Those viewers who yearn for Na to keep to a dark and oppressive tone will not be disappointed by the backdrop to this film. Not that fans should worry that Na has turned his back on the talent that helped make The Chaser a success, as both lead actors from that film (Ha Jung-woo and Kim Yun-seok) return here, though in a kind of role reversal.

We begin in in Yanji City, located in the Yanbian region that is wedged between North Korea, China and Russia and as the opening text informs us, of the 800,000 Korean-Chinese who live there, at least half of these 'Joseonjok' (Korean-Chinese) are involved in some kind of illegal trade. This backdrop is superbly laid out for us by director Na and his camera team, a sort of no man's land whose streets are walked by either the transient or the law breaking. As a place to live, it seems a unsettling hybrid of Soviet-style tower blocks and Asian street shacks. The sky is unremittingly grey, and beneath it every surface seems layered with a film of grease and dirt.

It is here we meet the seemingly downbeat and deadbeat protagonist Gu-Nam (Ha), betting the last of his money away in one of the small mah-jong dens.

Gu-Nam is a man down to his last dollar. His cab driver job isn't making the rent and his wife has seemingly vanished in South Korea, leaving him straddled with the debts from the cost of her visa. Every day brings another visit and abuse from the loan shark thugs followed by another disastrous evening at the mah jong table. But things suddenly change when Gu-Nam's fiery spirit and willingness to fight back come to the attention of the louche but extremely dangerous hitman Myun-ga (Kim).

Myun-ga is a man who seems to have his hands in every illicit operation in Yanji and beyond, and before long makes Gu-nam a deceptively simple offer. Go to South Korea by boat, meet up with associates there, kill a businessman, cut off his thumb as proof, come back on a scheduled boat, and all the debts will go away.
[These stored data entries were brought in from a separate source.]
-- ==== Sys2Proof/Tests/Slice0.lean ====
section
/-! SUPPORT. Tests: the checks of WellFormed, words written out from the spec's encodings, one step per theorem on the
vectors of 95_test_vectors.md part 2 (their ids in the names), and, for every statement with hypotheses, a state that meets
them. Every expected value is the spec's. -/

namespace Sys2Proof.Tests

open Sys2Proof Sys2Proof.Machine

/-! ### Helpers -/

/-- The base state of 95_test_vectors.md. -/
abbrev base : State := State.reset

/-- A memory of another size. -/
def sized (n : Nat) (s : State) : State := { s with params := { s.params with memSize := n } }

/-- The bytes of an instruction where the next step fetches it. -/
def vector (s : State) (code : List Byte) : State := putCode s s.pc code

/-- One step on the bytes gives the change `f` of the start state. -/
def Runs (s : State) (code : List Byte) (f : State → State) : Prop :=
  step (vector s code) = .next (f (vector s code))

/-! ### WellFormed: each check refuses an ill-formed term -/

theorem test_wf_refuses_unassigned : Instr.wf .invalid = false := rfl
theorem test_wf_refuses_memory_of_no_bytes : Params.wf { memSize := 0, spInit := 0#16, entry := 0#16 } = false := rfl
theorem test_wf_refuses_memory_past_64K : Params.wf { memSize := 65537, spInit := 0#16, entry := 0#16 } = false := rfl
theorem test_wf_takes_both_ends_of_the_range :
    Params.wf { memSize := 1, spInit := 0#16, entry := 0#16 } = true ∧
    Params.wf { memSize := 65536, spInit := 0#16, entry := 0xFFFF#16 } = true := ⟨rfl, rfl⟩
theorem test_wf_refuses_long_image :
    Params.imageFits { memSize := 4, spInit := 0#16, entry := 0#16 } [0x20#8, 0x01#8, 0x20#8, 0x02#8, 0x40#8] = false ∧
    Params.imageFits { memSize := 4, spInit := 0#16, entry := 0#16 } [0x20#8, 0x01#8, 0x20#8, 0x02#8] = true := ⟨rfl, rfl⟩
theorem test_memory_form_refuses_disorder_and_listed_zero :
    ¬ Memory.wf [(5, 1#8), (4, 1#8)] ∧ ¬ Memory.wf [(4, 1#8), (4, 2#8)] ∧ ¬ Memory.wf [(4, 0#8)] := by decide

/-! ### Decoding: words of 30_encoding.md rules R56 to R62 and 95_test_vectors.md §2.10 -/

theorem test_decode_branches :
    decode [0x08#8, 0x12#8, 0x34#8] = .ok (.bneImm 0x1234#16, []) ∧
    decode [0x13#8, 0x00#8, 0x10#8] = .ok (.beqImm 0x0010#16, []) ∧
    decode [0x1F#8, 0xFF#8, 0x00#8, 0xAA#8] = .ok (.jmpImm 0xFF00#16, [0xAA#8]) ∧
    decode [0x4A#8] = .ok (.bneReg, []) ∧ decode [0x50#8] = .ok (.beqReg, []) ∧ decode [0x5F#8] = .ok (.jmpReg, []) := by
  decide

theorem test_decode_move_compare :
    decode [0x26#8, 0x7F#8] = .ok (.movImm .b 0x7F#8, []) ∧ decode [0x62#8, 0xFE#8] = .ok (.movReg .y .b, []) ∧
    decode [0x2D#8, 0x01#8] = .ok (.cmpImm .flg 0x01#8, []) ∧ decode [0x69#8, 0x02#8] = .ok (.cmpReg .x .y, []) := by
  decide

theorem test_decode_memory_access :
    decode [0x31#8, 0x04#8, 0x00#8] = .ok (.pokeImm .x 0x0400#16, []) ∧
    decode [0x3F#8, 0x00#8, 0x20#8] = .ok (.peekImm 0x0020#16, []) ∧
    decode [0x76#8] = .ok (.pokeReg .b, []) ∧ decode [0x78#8] = .ok (.peekReg, []) := by
  decide

theorem test_decode_syscall_and_unassigned :
    decode [0x40#8] = .ok (.syscall, []) ∧ decode [0x47#8] = .ok (.syscall, []) ∧
    decode [0x00#8] = .ok (.invalid, []) ∧ decode [0x07#8] = .ok (.invalid, []) := by
  decide

theorem test_decode_arithmetic :
    decode [0x86#8, 0x0A#8] = .ok (.addImm .b 0x0A#8, []) ∧ decode [0x89#8, 0x01#8] = .ok (.subImm .x 0x01#8, []) ∧
    decode [0x90#8, 0xFF#8] = .ok (.mulImm .a 0xFF#8, []) ∧ decode [0x9E#8, 0x04#8] = .ok (.divImm .b 0x04#8, []) ∧
    decode [0xC6#8, 0x01#8] = .ok (.addReg .b .x, []) ∧ decode [0xC9#8, 0x02#8] = .ok (.subReg .x .y, []) ∧
    decode [0xD1#8, 0x02#8] = .ok (.mulReg .x .y, []) ∧ decode [0xDE#8, 0x00#8] = .ok (.divReg .b .a, []) := by
  decide

theorem test_decode_logic :
    decode [0xA0#8, 0x0F#8] = .ok (.andImm .a 0x0F#8, []) ∧ decode [0xA8#8, 0xF0#8] = .ok (.orImm .a 0xF0#8, []) ∧
    decode [0xB3#8, 0x00#8] = .ok (.notImm .spa 0x00#8, []) ∧ decode [0xBC#8, 0xFF#8] = .ok (.xorImm .pc 0xFF#8, []) ∧
    decode [0xE1#8, 0x02#8] = .ok (.andReg .x .y, []) ∧ decode [0xE9#8, 0x02#8] = .ok (.orReg .x .y, []) ∧
    decode [0xF5#8, 0x05#8] = .ok (.notReg .flg .flg, []) ∧ decode [0xFF#8, 0x03#8] = .ok (.xorReg .spb .spa, []) := by
  decide

theorem test_decode_refuses_by_name :
    decode [] = .error .empty ∧ decode [0x20#8] = .error (.truncated 1) ∧ decode [0x18#8] = .error (.truncated 2) ∧
    decode [0x18#8, 0x00#8] = .error (.truncated 1) := by
  decide

theorem test_encode_words :
    encode (.bneImm 0x1234#16) = [0x08#8, 0x12#8, 0x34#8] ∧ encode (.movImm .b 0x7F#8) = [0x26#8, 0x7F#8] ∧
    encode (.pokeReg .x) = [0x71#8] ∧ encode (.xorReg .spb .spa) = [0xFF#8, 0x03#8] := by
  decide

theorem test_decodeTableWord :
    decodeTableWord 24 0x341208 = some (.bneImm 0x1234#16) ∧ decodeTableWord 16 0xFE60 = some (.movReg .a .b) ∧
    decodeTableWord 8 0x47 = some .syscall ∧ decodeTableWord 8 0x00 = some .invalid := by
  decide

theorem test_withFetchWord_runs_first_after_reset :
    step (State.reset.withFetchWord 24 0x341208) =
      .next { State.reset.withFetchWord 24 0x341208 with pc := 0x1234#16 } := rfl

/-! ### One step each -/

theorem test_I2_invalid : Runs { base with pc := 0x20#16 } [0x07#8] fun s =>
    { s with pc := 0x21#16, run := .halted (.fault .invalidOpcode) } := rfl

theorem test_B3_bneImm_only_bit_0 : Runs { base with flg := 0xFE#8 } [0x08#8, 0x12#8, 0x34#8] fun s =>
    { s with pc := 0x1234#16 } := rfl
theorem test_B4_bneImm_not_taken : Runs { base with flg := 0xFF#8 } [0x08#8, 0x12#8, 0x34#8] fun s =>
    { s with pc := 3#16 } := rfl
theorem test_B6_beqImm_taken : Runs { base with flg := 1#8 } [0x10#8, 0x00#8, 0x10#8] fun s => { s with pc := 0x10#16 } := rfl
theorem test_B7_beqImm_not_taken : Runs base [0x10#8, 0x00#8, 0x10#8] fun s => { s with pc := 3#16 } := rfl
theorem test_B8_jmpImm : Runs { base with pc := 0x100#16 } [0x18#8, 0x00#8, 0x40#8] fun s => { s with pc := 0x40#16 } := rfl
theorem test_B16_jmpImm_missing_byte : Runs (sized 2 base) [0x18#8, 0x00#8] fun s =>
    { s with pc := 2#16, run := .halted (.fault .memoryFault) } := rfl
theorem test_B10_bneReg_taken : Runs { base with pc := 5#16, x := 1#8, y := 2#8 } [0x48#8] fun s =>
    { s with pc := 0x102#16 } := rfl
theorem test_B11_bneReg_not_taken : Runs { base with pc := 5#16, x := 1#8, y := 2#8, flg := 1#8 } [0x48#8] fun s =>
    { s with pc := 6#16 } := rfl
theorem test_B12_beqReg_taken : Runs { base with pc := 5#16, y := 0x20#8, flg := 1#8 } [0x50#8] fun s =>
    { s with pc := 0x20#16 } := rfl
theorem test_B13_beqReg_not_taken : Runs { base with pc := 5#16, y := 0x20#8 } [0x50#8] fun s =>
    { s with pc := 6#16 } := rfl
theorem test_B15_jmpReg_unchecked_target : Runs { base with x := 0xFF#8, y := 0xFF#8 } [0x58#8] fun s =>
    { s with pc := 0xFFFF#16 } := rfl

theorem test_M5_movImm_to_pc : Runs { base with pc := 0x200#16 } [0x24#8, 0x10#8] fun s => { s with pc := 0x10#16 } := rfl
theorem test_M6_movImm_to_spa : Runs { base with sp := 0xFF#16 } [0x23#8, 0x12#8] fun s =>
    { s with sp := 0x12FF#16, pc := 2#16 } := rfl
theorem test_M9_movReg_from_pc : Runs { base with pc := 0x100#16 } [0x60#8, 0x04#8] fun s =>
    { s with a := 2#8, pc := 0x102#16 } := rfl
theorem test_M10_movReg_masks_its_source : Runs { base with b := 0x77#8 } [0x60#8, 0xFE#8] fun s =>
    { s with a := 0x77#8, pc := 2#16 } := rfl
theorem test_C4_cmpImm_keeps_high_bits : Runs { base with a := 6#8, flg := 0xFF#8 } [0x28#8, 0x05#8] fun s =>
    { s with flg := 0xFE#8, pc := 2#16 } := rfl
theorem test_C11_cmpImm_reads_pc_late : Runs base [0x2C#8, 0x02#8] fun s => { s with flg := 1#8, pc := 2#16 } := rfl
theorem test_C6_cmpReg_unequal : Runs { base with x := 7#8, y := 8#8, flg := 1#8 } [0x69#8, 0x02#8] fun s =>
    { s with flg := 0#8, pc := 2#16 } := rfl
theorem test_C10_cmpReg_flg_with_itself : Runs { base with flg := 0x80#8 } [0x6D#8, 0x05#8] fun s =>
    { s with flg := 0x81#8, pc := 2#16 } := rfl

theorem test_K5_pokeImm_last_byte : Runs { base with a := 7#8 } [0x30#8, 0x03#8, 0xFF#8] fun s =>
    { s with mem := [(0, 0x30#8), (1, 0x03#8), (2, 0xFF#8), (0x3FF, 7#8)], pc := 3#16 } := rfl
theorem test_K2_pokeImm_of_pc : Runs base [0x34#8, 0x00#8, 0x20#8] fun s =>
    { s with mem := [(0, 0x34#8), (2, 0x20#8), (0x20, 3#8)], pc := 3#16 } := rfl
theorem test_K8_pokeReg : Runs { base with x := 1#8, y := 0x30#8 } [0x72#8] fun s =>
    { s with mem := [(0, 0x72#8), (0x130, 0x30#8)], pc := 1#16 } := rfl
theorem test_K9_pokeReg_outside : Runs { base with x := 4#8 } [0x70#8] fun s =>
    { s with pc := 1#16, run := .halted (.fault .memoryFault) } := rfl
theorem test_K12_peekImm_ignores_selector : Runs { base with mem := [(0x20, 0x2A#8)] } [0x3F#8, 0x00#8, 0x20#8] fun s =>
    { s with a := 0x2A#8, pc := 3#16 } := rfl
theorem test_K11_peekImm_outside : Runs { base with a := 0x55#8 } [0x38#8, 0xFF#8, 0xFF#8] fun s =>
    { s with pc := 3#16, run := .halted (.fault .memoryFault) } := rfl
theorem test_K14_peekReg : Runs { base with y := 0x20#8, mem := [(0x20, 0x2A#8)] } [0x78#8] fun s =>
    { s with a := 0x2A#8, pc := 1#16 } := rfl
theorem test_K15_peekReg_outside : Runs { base with x := 0xFF#8 } [0x78#8] fun s =>
    { s with pc := 1#16, run := .halted (.fault .memoryFault) } := rfl
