-- ==== Sys2Proof/Machine/FieldInputs.lean ====
section
/-!
DEFINITION. The field side's events: samples, lines, vehicle frames, meter pulses, and the expiries of the Channel Unit's, the
receivers' and the meters' own times (R3, R5, R10, R143, R148, R165, R166).
-/
namespace Sys2Proof.Machine

def execSampleArrival (ch : ChanId) (raw : BitVec 16) (s : State) : Out := .next (settle (takeSample ch raw.toNat s))

def execStalenessExpiry (ch : ChanId) (s : State) : Out :=
  .next (if due (s.chan ch).staleTimer then settle (goStale ch s) else s)

def execRawLineChange (line : LineId) (level : Bool) (s : State) : Out := .next (rawChange line level s)

def execFilterExpiry (line : LineId) (s : State) : Out := .next (settle (filterDone line s))

def execVehicleFrame (fp : FpId) (frame : List Byte) (s : State) : Out := .next (takeFrame fp frame s)

/-- The loss timer expires in UP (R148). -/
def execLinkLossExpiry (fp : FpId) (s : State) : Out :=
  .next (if due (s.link fp).loss ∧ (s.link fp).state = .up then
    switchMode fp true (modLink fp (fun v => { v with state := .lost, loss := none }) s) else s)

/-- A mass update is handed to the sequencer and to PCM, each an event of its own (R165), then the flow update. -/
def massUpdate (i : FpId) (s : State) : State := flowUpdate i (inAnyOrder [presetTests i, coldUpdate i] s)

/-- The pulse's mass is placed (R165). -/
def placePulse (i : FpId) (s : State) : State :=
  let mg := (s.fp i).entry.mgPerPulse
  if (s.meter i).counts then massUpdate i (pulseToTxn i mg s) else pulseToCreep i mg s

/-- The pulse-rate test (R166). -/
def rateTest (i : FpId) (s : State) : State :=
  if (s.fp i).entry.maxPulseRate < (s.meter i).rate s.site.clock then endFill i .meterFail s else s

/-- A meter pulse (R165). -/
def execMeterPulse (fp : FpId) (s : State) : Out :=
  .next (if (s.fp fp).loaded then placePulse fp (rateTest fp (notePulse fp s)) else s)

/-- A pulse has reached the age of the flow window (R166). -/
def State.flowAged (s : State) (i : FpId) : Bool :=
  match (s.meter i).flow with
  | (t, _) :: _ => decide (Config.flowWindow ≤ age s.site.clock t)
  | [] => false

def execFlowAgeing (fp : FpId) (s : State) : Out :=
  .next (if s.flowAged fp then flowUpdate fp (modMeter fp (fun m => { m with flow := m.flow.drop 1 }) s) else s)

end Sys2Proof.Machine
end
With no other way of getting a chance to look for his wife, Gu-nam eventually accepts. Before long he is in South Korea scoping the target out. In some of the best scenes in the film we follow Gu-nam as, having no experience in assassinations, he bumbles around a freezing Seoul trying ineptly (at first) to get a feel for the pattern of the target's movements. He doesn't have a suitable coat for the weather, or even a gun. This is asassination work of the grimiest, most low-rent kind with stakeouts taking place behind cars or in Seven Elevens.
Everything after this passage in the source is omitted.